Nobody Gets Promoted for Simplicity (Matheus Lima)
tl;dr: Organizations often reward visible complexity instead of good judgment, because complex systems create better narratives in interviews and promotion packets. Engineers must learn to document the decisions behind simplicity, and leaders must explicitly reward the complexity that teams avoided, not just the systems they built.
How We Hire Engineers When AI Writes Our Code (Dan Federman)
tl;dr: In a world where AI can generate most of the implementation, this hiring approach shifts interviews from coding ability to engineering judgment. Candidates are given a real product spec and encouraged to use AI, but the evaluation focuses on trade-offs, architecture, questioning the spec, and knowing when code is not ready. Implementation is getting commoditized, but judgment, taste, and ownership are becoming the real differentiators.

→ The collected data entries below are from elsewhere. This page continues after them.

theorem exec_lostArbitration (h : s.bus.sendingFrame = some f) :
    exec .lostArbitration s = .next ((s.attemptLost.sendingReturned f.vetoes).tellReturned f.payload).finish := by
  simp [exec, execLostArbitration, goes, State.lostAttempt, h, State.backToWaiting, State.attemptLost, State.sendingReturned]

theorem exec_attemptVoided_returned (h : s.bus.sendingFrame = some f) (how : VoidCause) (hv : f.vetoes + 1 < 8) :
    exec (.attemptVoided how) s = .next (((s.attemptSeen how).sendingReturned (f.vetoes + 1)).tellReturned f.payload).finish := by
  simp only [exec, execAttemptVoided, goes, h, State.voidAttempt, if_neg (Nat.not_le.mpr hv)]
  rfl

theorem exec_attemptVoided_dropped (h : s.bus.sendingFrame = some f) (how : VoidCause) (hv : 8 ≤ f.vetoes + 1) :
    exec (.attemptVoided how) s =
      .next (((((s.attemptSeen how).takeSending).placeFreed f.payload).tellDropped f.payload).raise .busTrouble).finish := by
  simp only [exec, execAttemptVoided, goes, h, State.voidAttempt, if_pos hv]
  rfl

/-! ### The status place (R69, R71) -/

theorem State.pendingIn_of_none (h : s.bus.pendingStatus = none) : s.pendingIn = s := by
  simp [State.pendingIn, h]

/-- R71: on a busy line the CELL STATUS that waited takes the place as a new frame, WAITING. -/
theorem State.pendingIn_of_some {p : StatusFields} (hi : s.bus.idle = false) (h : s.bus.pendingStatus = some p) :
    s.pendingIn = s.setBus { (s.bus.dropStatus.insert { payload := .status p, urgency := 0, sending := false, vetoes := 0 }) with
      pendingStatus := none } := by
  simp only [State.pendingIn, h]
  rw [Bus.place_of_busy (b := s.bus.dropStatus) hi]
  rfl

/-! ### The owner told of a return (R71, R92, R97) -/

theorem State.tellReturned_of_report {p : TxPayload} (h : p.group = .reportGroup) : s.tellReturned p = s := by
  cases p with
  | claim | adopt | status => simp [TxPayload.group] at h
  | release | releaseJob | jobEnd | shortLine => rfl

/-- R73: with the frame SENDING returned, no withdrawal comes too late. -/
theorem State.sendingReturned_withdrawAnswer (s : State) (vetoes : Nat) (key : TxPayload → Bool) :
    (s.sendingReturned vetoes).bus.withdrawAnswer key ≠ .begun := by
  have hwait : ∀ g ∈ (s.sendingReturned vetoes).bus.queue, g.sending = false := by
    simp only [State.sendingReturned, State.setBus_bus, List.mem_map]
    rintro g ⟨x, -, rfl⟩
    split
    · rfl
    · rename_i hx
      exact Bool.eq_false_iff.mpr hx
  have hnone : (s.sendingReturned vetoes).bus.queue.any (fun g => key g.payload && g.sending) = false := by
    rw [List.any_eq_false]
    intro g hg
    simp [hwait g hg]
  unfold Bus.withdrawAnswer
  split
  · decide
  · simp [hnone]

Strategic choices: When both options are good (Jason Cohen)
tl;dr: The core idea here is that real strategy isn’t choosing between good and bad options - it’s choosing between two good ones and accepting the downsides that come with your choice. This mental model helps teams define explicit trade-offs. If your strategy doesn’t force painful trade-offs and say no to attractive alternatives, it’s probably not a strategy at all.
Reflections on the Future of Software Engineering Retreat (Rachel Laycock)
tl;dr: A few interesting signals about where engineering might go. One standout idea: AI tools are increasing cognitive load rather than reducing it - developers are generating more code but also facing more decision fatigue. The other notable shift is toward engineers acting as orchestrators of agents and governance systems rather than pure implementers.
Engineering Productivity in 2026: Where AI Actually Pays Off (Anna Shipman)
tl;dr: AI amplifies the quality of your engineering systems rather than fixing them. In a well-structured codebase it dramatically speeds up delivery; in a messy one it accelerates chaos. The practical implication: architecture, documentation, and systems thinking matter even more than before.